= Cache control instruction =

Computer memory management instruction

In computing, a cache control instruction is a hint embedded in the instruction stream of a processor intended to improve the performance of hardware caches, using foreknowledge of the memory access pattern supplied by the programmer or compiler. They may reduce cache pollution, reduce bandwidth requirement, and bypass latencies, by providing better control over the working set. Most cache control instructions do not affect the semantics of a program, although some can.

== Examples ==
Several such instructions, with variants, are supported by several processor instruction set architectures, such as ARM, MIPS, PowerPC, and x86.

=== Prefetch ===
Also termed data cache block touch, the effect is to request loading the cache line associated with a given address. This is performed by the PREFETCH instruction in the x86 instruction set. Some variants bypass higher levels of the cache hierarchy, which is useful in a "streaming' context for data that is traversed once, rather than held in the working set. The prefetch should occur sufficiently far ahead in time to mitigate the latency of memory access, such as in a loop traversing memory linearly. The GNU Compiler Collection intrinsic function __builtin_prefetch can be used to invoke this in the programming languages C or C++.

=== Instruction prefetch ===
A variant of prefetch for the instruction cache.

=== Data cache block allocate zero ===
This hint is used to prepare cache lines before overwriting the contents completely. In this example, the CPU need not load anything from main memory. The semantic effect is equivalent to an aligned memset of a cache-line sized block to zero, but the operation is effectively free.

=== Data cache block invalidate ===
This hint is used to discard cache lines, without committing their contents to main memory. Care is needed since incorrect results are possible. Unlike other cache hints, the semantics of the program are significantly modified. This is used in conjunction with allocate zero for managing temporary data. This saves unneeded main memory bandwidth and cache pollution.
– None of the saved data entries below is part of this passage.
@[simp] theorem Ctx.wq_s (x : Ctx) (q i : Nat) (c : Bool) (l : List Word) : (x.wq q i c l).s = x.s := rfl
@[simp] theorem Ctx.wq_a (x : Ctx) (q i : Nat) (c : Bool) (l : List Word) : (x.wq q i c l).a = x.a := rfl
@[simp] theorem Ctx.wq_p (x : Ctx) (q i : Nat) (c : Bool) (l : List Word) : (x.wq q i c l).p = x.p := rfl
@[simp] theorem Ctx.wq_v (x : Ctx) (q i : Nat) (c : Bool) (l : List Word) : (x.wq q i c l).v = x.v := rfl
@[simp] theorem Ctx.wq_vq (x : Ctx) (q i : Nat) (c : Bool) (l : List Word) : (x.wq q i c l).vq = x.vq := rfl
@[simp] theorem Ctx.wq_n (x : Ctx) (q i : Nat) (c : Bool) (l : List Word) : (x.wq q i c l).n = x.n := rfl
@[simp] theorem Ctx.wq_fmt (x : Ctx) (q i : Nat) (c : Bool) (l : List Word) : (x.wq q i c l).fmt = x.fmt := rfl
@[simp] theorem Ctx.wq_lfmt (x : Ctx) (q i : Nat) (c : Bool) (l : List Word) : (x.wq q i c l).lfmt = x.lfmt := rfl
@[simp] theorem Ctx.wq_mcfg (x : Ctx) (q i : Nat) (c : Bool) (l : List Word) : (x.wq q i c l).mcfg = x.mcfg := rfl
@[simp] theorem Ctx.wq_mscale (x : Ctx) (q i : Nat) (c : Bool) (l : List Word) : (x.wq q i c l).mscale = x.mscale := rfl
@[simp] theorem Ctx.wq_mlat (x : Ctx) (q i : Nat) (c : Bool) (l : List Word) : (x.wq q i c l).mlat = x.mlat := rfl
@[simp] theorem Ctx.wq_mlatBase (x : Ctx) (q i : Nat) (c : Bool) (l : List Word) : (x.wq q i c l).mlatBase = x.mlatBase := rfl
@[simp] theorem Ctx.wq_trapVec (x : Ctx) (q i : Nat) (c : Bool) (l : List Word) : (x.wq q i c l).trapVec = x.trapVec := rfl
@[simp] theorem Ctx.wq_trapCause (x : Ctx) (q i : Nat) (c : Bool) (l : List Word) : (x.wq q i c l).trapCause = x.trapCause := rfl
@[simp] theorem Ctx.wq_trapPc (x : Ctx) (q i : Nat) (c : Bool) (l : List Word) : (x.wq q i c l).trapPc = x.trapPc := rfl
@[simp] theorem Ctx.wq_trapInfo (x : Ctx) (q i : Nat) (c : Bool) (l : List Word) : (x.wq q i c l).trapInfo = x.trapInfo := rfl
@[simp] theorem Ctx.wq_stkLim (x : Ctx) (q i : Nat) (c : Bool) (l : List Word) : (x.wq q i c l).stkLim = x.stkLim := rfl
@[simp] theorem Ctx.wq_fpFlags (x : Ctx) (q i : Nat) (c : Bool) (l : List Word) : (x.wq q i c l).fpFlags = x.fpFlags := rfl
@[simp] theorem Ctx.wq_fpPend (x : Ctx) (q i : Nat) (c : Bool) (l : List Word) : (x.wq q i c l).fpPend = x.fpPend := rfl
@[simp] theorem Ctx.wq_heapBase (x : Ctx) (q i : Nat) (c : Bool) (l : List Word) : (x.wq q i c l).heapBase = x.heapBase := rfl
@[simp] theorem Ctx.wq_heapLim (x : Ctx) (q i : Nat) (c : Bool) (l : List Word) : (x.wq q i c l).heapLim = x.heapLim := rfl
@[simp] theorem Ctx.wq_heapOff (x : Ctx) (q i : Nat) (c : Bool) (l : List Word) : (x.wq q i c l).heapOff = x.heapOff := rfl
@[simp] theorem Ctx.wq_contain (x : Ctx) (q i : Nat) (c : Bool) (l : List Word) : (x.wq q i c l).contain = x.contain := rfl
@[simp] theorem Ctx.wq_rowProg (x : Ctx) (q i : Nat) (c : Bool) (l : List Word) : (x.wq q i c l).rowProg = x.rowProg := rfl
@[simp] theorem Ctx.wq_prio (x : Ctx) (q i : Nat) (c : Bool) (l : List Word) : (x.wq q i c l).prio = x.prio := rfl
@[simp] theorem Ctx.wq_svcSel (x : Ctx) (q i : Nat) (c : Bool) (l : List Word) : (x.wq q i c l).svcSel = x.svcSel := rfl
@[simp] theorem Ctx.wq_inTrap (x : Ctx) (q i : Nat) (c : Bool) (l : List Word) : (x.wq q i c l).inTrap = x.inTrap := rfl
@[simp] theorem Ctx.wq_priv (x : Ctx) (q i : Nat) (c : Bool) (l : List Word) : (x.wq q i c l).priv = x.priv := rfl
@[simp] theorem Ctx.wq_pc (x : Ctx) (q i : Nat) (c : Bool) (l : List Word) : (x.wq q i c l).pc = x.pc := rfl
@[simp] theorem Ctx.wq_liveHalf (x : Ctx) (q i : Nat) (c : Bool) (l : List Word) : (x.wq q i c l).liveHalf = x.liveHalf := rfl
@[simp] theorem Ctx.wq_owedN (x : Ctx) (q i : Nat) (c : Bool) (l : List Word) : (x.wq q i c l).owedN = x.owedN := rfl
@[simp] theorem Ctx.wq_owedB (x : Ctx) (q i : Nat) (c : Bool) (l : List Word) : (x.wq q i c l).owedB = x.owedB := rfl
@[simp] theorem Ctx.wq_savedB (x : Ctx) (q i : Nat) (c : Bool) (l : List Word) : (x.wq q i c l).savedB = x.savedB := rfl
@[simp] theorem Ctx.wq_bubbles (x : Ctx) (q i : Nat) (c : Bool) (l : List Word) : (x.wq q i c l).bubbles = x.bubbles := rfl
@[simp] theorem Ctx.wq_loop (x : Ctx) (q i : Nat) (c : Bool) (l : List Word) : (x.wq q i c l).loop = x.loop := rfl
@[simp] theorem Ctx.wq_suspended (x : Ctx) (q i : Nat) (c : Bool) (l : List Word) : (x.wq q i c l).suspended = x.suspended := rfl
@[simp] theorem Ctx.wq_windows (x : Ctx) (q i : Nat) (c : Bool) (l : List Word) : (x.wq q i c l).windows = x.windows := rfl
@[simp] theorem Ctx.wq_pend (x : Ctx) (q i : Nat) (c : Bool) (l : List Word) : (x.wq q i c l).pend = x.pend := rfl
@[simp] theorem Ctx.wq_replay (x : Ctx) (q i : Nat) (c : Bool) (l : List Word) : (x.wq q i c l).replay = x.replay := rfl
@[simp] theorem Ctx.wq_replayAt (x : Ctx) (q i : Nat) (c : Bool) (l : List Word) : (x.wq q i c l).replayAt = x.replayAt := rfl
@[simp] theorem Ctx.wq_replayArmed (x : Ctx) (q i : Nat) (c : Bool) (l : List Word) : (x.wq q i c l).replayArmed = x.replayArmed := rfl
@[simp] theorem Ctx.wq_clock (x : Ctx) (q i : Nat) (c : Bool) (l : List Word) : (x.wq q i c l).clock = x.clock := rfl
@[simp] theorem Ctx.wq_quantumAt (x : Ctx) (q i : Nat) (c : Bool) (l : List Word) : (x.wq q i c l).quantumAt = x.quantumAt := rfl
@[simp] theorem Ctx.wq_quantumDone (x : Ctx) (q i : Nat) (c : Bool) (l : List Word) : (x.wq q i c l).quantumDone = x.quantumDone := rfl
@[simp] theorem Ctx.wq_life (x : Ctx) (q i : Nat) (c : Bool) (l : List Word) : (x.wq q i c l).life = x.life := rfl
@[simp] theorem Ctx.wq_wait (x : Ctx) (q i : Nat) (c : Bool) (l : List Word) : (x.wq q i c l).wait = x.wait := rfl
@[simp] theorem Ctx.wq_waitOver (x : Ctx) (q i : Nat) (c : Bool) (l : List Word) : (x.wq q i c l).waitOver = x.waitOver := rfl
@[simp] theorem Ctx.wq_svcHeld (x : Ctx) (q i : Nat) (c : Bool) (l : List Word) : (x.wq q i c l).svcHeld = x.svcHeld := rfl
@[simp] theorem Ctx.wq_after (x : Ctx) (q i : Nat) (c : Bool) (l : List Word) : (x.wq q i c l).after = x.after := rfl
@[simp] theorem Ctx.wq_savedAfter (x : Ctx) (q i : Nat) (c : Bool) (l : List Word) : (x.wq q i c l).savedAfter = x.savedAfter := rfl
@[simp] theorem Ctx.wq_engineTraps (x : Ctx) (q i : Nat) (c : Bool) (l : List Word) : (x.wq q i c l).engineTraps = x.engineTraps := rfl
@[simp] theorem Ctx.wq_xfer (x : Ctx) (q i : Nat) (c : Bool) (l : List Word) : (x.wq q i c l).xfer = x.xfer := rfl
@[simp] theorem Ctx.wq_poison (x : Ctx) (q i : Nat) (c : Bool) (l : List Word) : (x.wq q i c l).poison = x.poison := rfl
@[simp] theorem Ctx.wq_launch (x : Ctx) (q i : Nat) (c : Bool) (l : List Word) : (x.wq q i c l).launch = x.launch := rfl
@[simp] theorem Ctx.wq_launchCtx (x : Ctx) (q i : Nat) (c : Bool) (l : List Word) : (x.wq q i c l).launchCtx = x.launchCtx := rfl
@[simp] theorem Ctx.wq_originRank (x : Ctx) (q i : Nat) (c : Bool) (l : List Word) : (x.wq q i c l).originRank = x.originRank := rfl
@[simp] theorem Ctx.wq_part (x : Ctx) (q i : Nat) (c : Bool) (l : List Word) : (x.wq q i c l).part = x.part := rfl
@[simp] theorem Ctx.wq_tileBase (x : Ctx) (q i : Nat) (c : Bool) (l : List Word) : (x.wq q i c l).tileBase = x.tileBase := rfl
@[simp] theorem Ctx.wq_tileCount (x : Ctx) (q i : Nat) (c : Bool) (l : List Word) : (x.wq q i c l).tileCount = x.tileCount := rfl
@[simp] theorem Ctx.wq_startedAt (x : Ctx) (q i : Nat) (c : Bool) (l : List Word) : (x.wq q i c l).startedAt = x.startedAt := rfl
@[simp] theorem Ctx.wq_feFrozen (x : Ctx) (q i : Nat) (c : Bool) (l : List Word) : (x.wq q i c l).feFrozen = x.feFrozen := rfl
@[simp] theorem Ctx.wq_tag (x : Ctx) (q i : Nat) (c : Bool) (l : List Word) : (x.wq q i c l).tag = x.tag := rfl
@[simp] theorem Ctx.wq_kvRefused (x : Ctx) (q i : Nat) (c : Bool) (l : List Word) : (x.wq q i c l).kvRefused = x.kvRefused := rfl
@[simp] theorem Ctx.wq_svcFor (x : Ctx) (q i : Nat) (c : Bool) (l : List Word) : (x.wq q i c l).svcFor = x.svcFor := rfl
@[simp] theorem Ctx.wq_syncSaved (x : Ctx) (q i : Nat) (c : Bool) (l : List Word) : (x.wq q i c l).syncSaved = x.syncSaved := rfl
@[simp] theorem Ctx.wq_dumped (x : Ctx) (q i : Nat) (c : Bool) (l : List Word) : (x.wq q i c l).dumped = x.dumped := rfl
@[simp] theorem Ctx.wq_trapOp (x : Ctx) (q i : Nat) (c : Bool) (l : List Word) : (x.wq q i c l).trapOp = x.trapOp := rfl
@[simp] theorem Ctx.wq_trapSeq (x : Ctx) (q i : Nat) (c : Bool) (l : List Word) : (x.wq q i c l).trapSeq = x.trapSeq := rfl
@[simp] theorem Ctx.wq_replayOwed (x : Ctx) (q i : Nat) (c : Bool) (l : List Word) : (x.wq q i c l).replayOwed = x.replayOwed := rfl
@[simp] theorem Ctx.wq_afterNow (x : Ctx) (q i : Nat) (c : Bool) (l : List Word) : (x.wq q i c l).afterNow = x.afterNow := rfl
@[simp] theorem Ctx.wq_returns (x : Ctx) (q i : Nat) (c : Bool) (l : List Word) : (x.wq q i c l).returns = x.returns := rfl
=== Data cache block flush ===
This hint requests the immediate eviction of a cache line, making way for future allocations. It is used when it is known that data is no longer part of the working set.

=== Other hints ===
Some processors support a variant of load–store instructions that also imply cache hints. An example is load last in the PowerPC instruction set, which suggests that data will only be used once, i.e., the cache line in question may be pushed to the head of the eviction queue, whilst keeping it in use if still directly needed.

== Alternatives ==

=== Automatic prefetch ===
In recent times, cache control instructions have become less popular as increasingly advanced application processor designs from Intel and ARM devote more transistors to accelerating code written in traditional languages, e.g., performing automatic prefetch, with hardware to detect linear access patterns on the fly. However, the techniques may remain valid for throughput-oriented processors, which have a different throughput-vs-latency tradeoff, and may prefer to devote more area to execution units.

=== Scratchpad memory ===
Some processors support scratchpad memory into which temporaries may be put, and direct memory access (DMA) to transfer data to and from main memory when needed. This approach is used by the Cell processor, and some embedded systems. These allow greater control over memory traffic and locality (as the working set is managed by explicit transfers), and eliminates the need for expensive cache coherency in a manycore machine.
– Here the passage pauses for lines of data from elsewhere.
-- ==== Sys2Proof/Laws/Land.lean ====
section
/-! SUPPORT. Results in flight: what putting one in flight does, and what landing one leaves (R15, R36, R55). -/
namespace Sys2Proof.Machine
open Sys2Proof

/-! ### Putting a result in flight -/

/-- A result with the last place in issue order goes to the end. -/
theorem insertPend_last (e : Pend) (l : List Pend) (h : ∀ f ∈ l, f.seq ≤ e.seq) : insertPend e l = l ++ [e] := by
  induction l with
  | nil => rfl
  | cons f l ih =>
    have := h f (by simp)
    simp only [insertPend, Nat.not_lt.2 this, if_false, List.cons_append, ih (fun g hg => h g (by simp [hg]))]

/-- Inserting adds exactly the result. -/
theorem mem_insertPend (e f : Pend) (l : List Pend) : f ∈ insertPend e l ↔ f = e ∨ f ∈ l := by
  induction l with
  | nil => simp [insertPend]
  | cons g l ih =>
    simp only [insertPend]
    split
    · simp
    · simp only [List.mem_cons, ih]
      constructor <;> intro h <;> rcases h with h | h | h <;> simp [h]

/-- Inserting adds one result. -/
theorem length_insertPend (e : Pend) (l : List Pend) : (insertPend e l).length = l.length + 1 := by
  induction l with
  | nil => rfl
  | cons g l ih =>
    simp only [insertPend]
    split
    · simp
    · simp [ih]

/-- The acting context after a result is put in flight: only the list of results has changed. -/
theorem State.ctx_emit (s : State) (lat : Nat) (ws : List RegWrite) (fl : FpFlags) (bad : Bool) :
    (s.emit lat ws fl bad).ctx = { s.ctx with pend := insertPend ⟨s.ctx.clock + lat, s.me.seq, ws, fl, bad⟩ s.ctx.pend } := by
  simp only [State.emit, State.ctx_updCtx, State.ctx_updCore]
  rfl

/-- Another core is as it was. -/
theorem State.core_emit_ne (s : State) (lat : Nat) (ws : List RegWrite) (fl : FpFlags) (bad : Bool) {r : Nat} (h : r ≠ s.cur) :
    (s.emit lat ws fl bad).core r = s.core r := by
  simp [State.emit, State.updCtx, State.setCtx, State.core_updCore, h]

/-- Another context of the acting core is as it was. -/
theorem State.ctx_emit_ne (s : State) (lat : Nat) (ws : List RegWrite) (fl : FpFlags) (bad : Bool) {j : Nat} (h : j ≠ s.who) :
    (s.emit lat ws fl bad).me.ctx j = s.me.ctx j := by
  simp only [State.emit, State.me_updCtx, State.me_updCore]
  exact Core.ctx_setCtx_ne _ _ h

/-! ### Landing -/

@[simp] theorem Core.ctx_setTile (c : Core) (t : Nat) (x : Tile) (j : Nat) : (c.setTile t x).ctx j = c.ctx j := rfl

@[simp] theorem Core.ctx_putElem (c : Core) (fmt : AccFmt) (t i v : Nat) (p : Bool) (j : Nat) :
    (c.putElem fmt t i v p).ctx j = c.ctx j := by
  unfold Core.putElem
  split <;> rfl

/-- A row written to a tile leaves every context. -/
@[simp] theorem Core.ctx_putRow (c : Core) (fmt : AccFmt) (t row type : Nat) (p : Bool) (k : Nat) (l : List Nat) (j : Nat) :
    ((c.putRow fmt t row type p k l).1).ctx j = c.ctx j := by
  induction l generalizing c k with
  | nil => rfl
  | cons v l ih => simp [Core.putRow, ih]

/-- Sums written to a tile leave every context. -/
@[simp] theorem Core.ctx_putSums (c : Core) (fmt : AccFmt) (t rows cols : Nat) (p : Map Bool) (k : Nat) (l : List Nat) (j : Nat) :
    (c.putSums fmt t rows cols p k l).ctx j = c.ctx j := by
  induction l generalizing c k with
  | nil => rfl
  | cons v l ih => simp only [Core.putSums, ih]; split <;> simp

/-- A commit leaves every context. -/
@[simp] theorem Core.ctx_commitCmd (c : Core) (m : MCmd) (j : Nat) : (c.commitCmd m).ctx j = c.ctx j := by
  simp only [Core.commitCmd, Core.ctx_putSums]
  split <;> rfl

/-- What landing one destination leaves: the other contexts, the results in flight, the flags already found, and every register that
it does not name. -/
theorem landWrite_frame (fmts : Nat → AccFmt) (c : Core) (x : Ctx) (b : Bool) (w : RegWrite) :
    (∀ j, (landWrite fmts c x b w).1.ctx j = c.ctx j)
    ∧ (landWrite fmts c x b w).2.1.pend = x.pend ∧ (landWrite fmts c x b w).2.1.fpPend = x.fpPend
    ∧ (∀ r, w.intoS r = false → (landWrite fmts c x b w).2.1.s.get 0 r = x.s.get 0 r)
    ∧ (∀ r, w.intoA r = false → (landWrite fmts c x b w).2.1.a.get 0 r = x.a.get 0 r)
    ∧ (∀ r, w.intoV r = false → (landWrite fmts c x b w).2.1.v.get 0 r = x.v.get 0 r)
    ∧ (∀ r, w.intoVq r = false → (landWrite fmts c x b w).2.1.vq.get 0 r = x.vq.get 0 r) := by
  cases w with
  | s n v =>
    refine ⟨fun _ => rfl, ?_, ?_, fun r h => ?_, fun r h => ?_, fun r h => ?_, fun r h => ?_⟩ <;>
      simp only [landWrite, Ctx.ws] <;> split <;> try rfl
    exact Map.get_write_ne _ _ _ (fun e => by simp [RegWrite.intoS, e] at h)
  | a n v =>
    refine ⟨fun _ => rfl, rfl, rfl, fun r h => rfl, fun r h => ?_, fun r h => rfl, fun r h => rfl⟩
    exact Map.get_write_ne _ _ _ (fun e => by simp [RegWrite.intoA, e] at h)
  | p n v =>
    refine ⟨fun _ => rfl, ?_, ?_, fun r h => ?_, fun r h => ?_, fun r h => ?_, fun r h => ?_⟩ <;>
      simp only [landWrite, Ctx.wp] <;> split <;> rfl
  | v n v m =>
    refine ⟨fun _ => rfl, rfl, rfl, fun r h => rfl, fun r h => rfl, fun r h => ?_, fun r h => rfl⟩
    exact Map.get_write_ne _ _ _ (fun e => by simp [RegWrite.intoV, e] at h)
  | vq n v =>
    refine ⟨fun _ => rfl, ?_, ?_, fun r h => ?_, fun r h => ?_, fun r h => ?_, fun r h => ?_⟩ <;>
      simp only [landWrite, Ctx.wvq] <;> split <;> try rfl
    exact Map.get_write_ne _ _ _ (fun e => by simp [RegWrite.intoVq, e] at h)
  | q t i col v => exact ⟨fun _ => rfl, rfl, rfl, fun r h => rfl, fun r h => rfl, fun r h => rfl, fun r h => rfl⟩
  | accRow t row type lanes =>
    exact ⟨fun j => by simp [landWrite], rfl, rfl, fun r h => rfl, fun r h => rfl, fun r h => rfl, fun r h => rfl⟩
  | mzero t f sc => exact ⟨fun _ => rfl, rfl, rfl, fun r h => rfl, fun r h => rfl, fun r h => rfl, fun r h => rfl⟩
  | commit id =>
    simp only [landWrite]
    split
    · exact ⟨fun _ => rfl, rfl, rfl, fun r h => rfl, fun r h => rfl, fun r h => rfl, fun r h => rfl⟩
    · rename_i m _
      exact ⟨fun j => Core.ctx_commitCmd c m j, rfl, rfl, fun r h => rfl, fun r h => rfl, fun r h => rfl, fun r h => rfl⟩

end Sys2Proof.Machine
end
The disadvantage is that it requires significantly different programming techniques to use. It is very hard to adapt programs written in traditional languages such as C and C++ which present the programmer with a uniform view of a large address space (which is an illusion simulated by caches). A traditional microprocessor can more easily run legacy code, which may then be accelerated by cache control instructions, whilst a scratchpad-based machine requires dedicated coding from the ground up. Cache control instructions are specific to a certain cache line size, which in practice may vary between generations of processors in the same architectural family. Caches may also help coalescing reads and writes from less-predictable access patterns (e.g., during texture mapping), whilst scratchpad DMA requires reworking algorithms for more predictable "linear" traversals.

As such, scratchpads are generally harder to use with traditional programming models, although dataflow models (such as TensorFlow) might be more suitable.

=== Vector fetch ===
Vector processors (for example modern graphics processing unit (GPUs) and Xeon Phi) use massive parallelism to achieve high throughput whilst working around memory latency (reducing the need for prefetching). Many read operations are issued in parallel, for subsequent invocations of a compute kernel; calculations may be put on hold awaiting future data, whilst the execution units are devoted to working on data from past requests data that has already turned up. This is easier for programmers to leverage in conjunction with the appropriate programming models (compute kernels), but harder to apply to general purpose programming.

The disadvantage is that many copies of temporary states may be held in the local memory of a processing element, awaiting data in flight.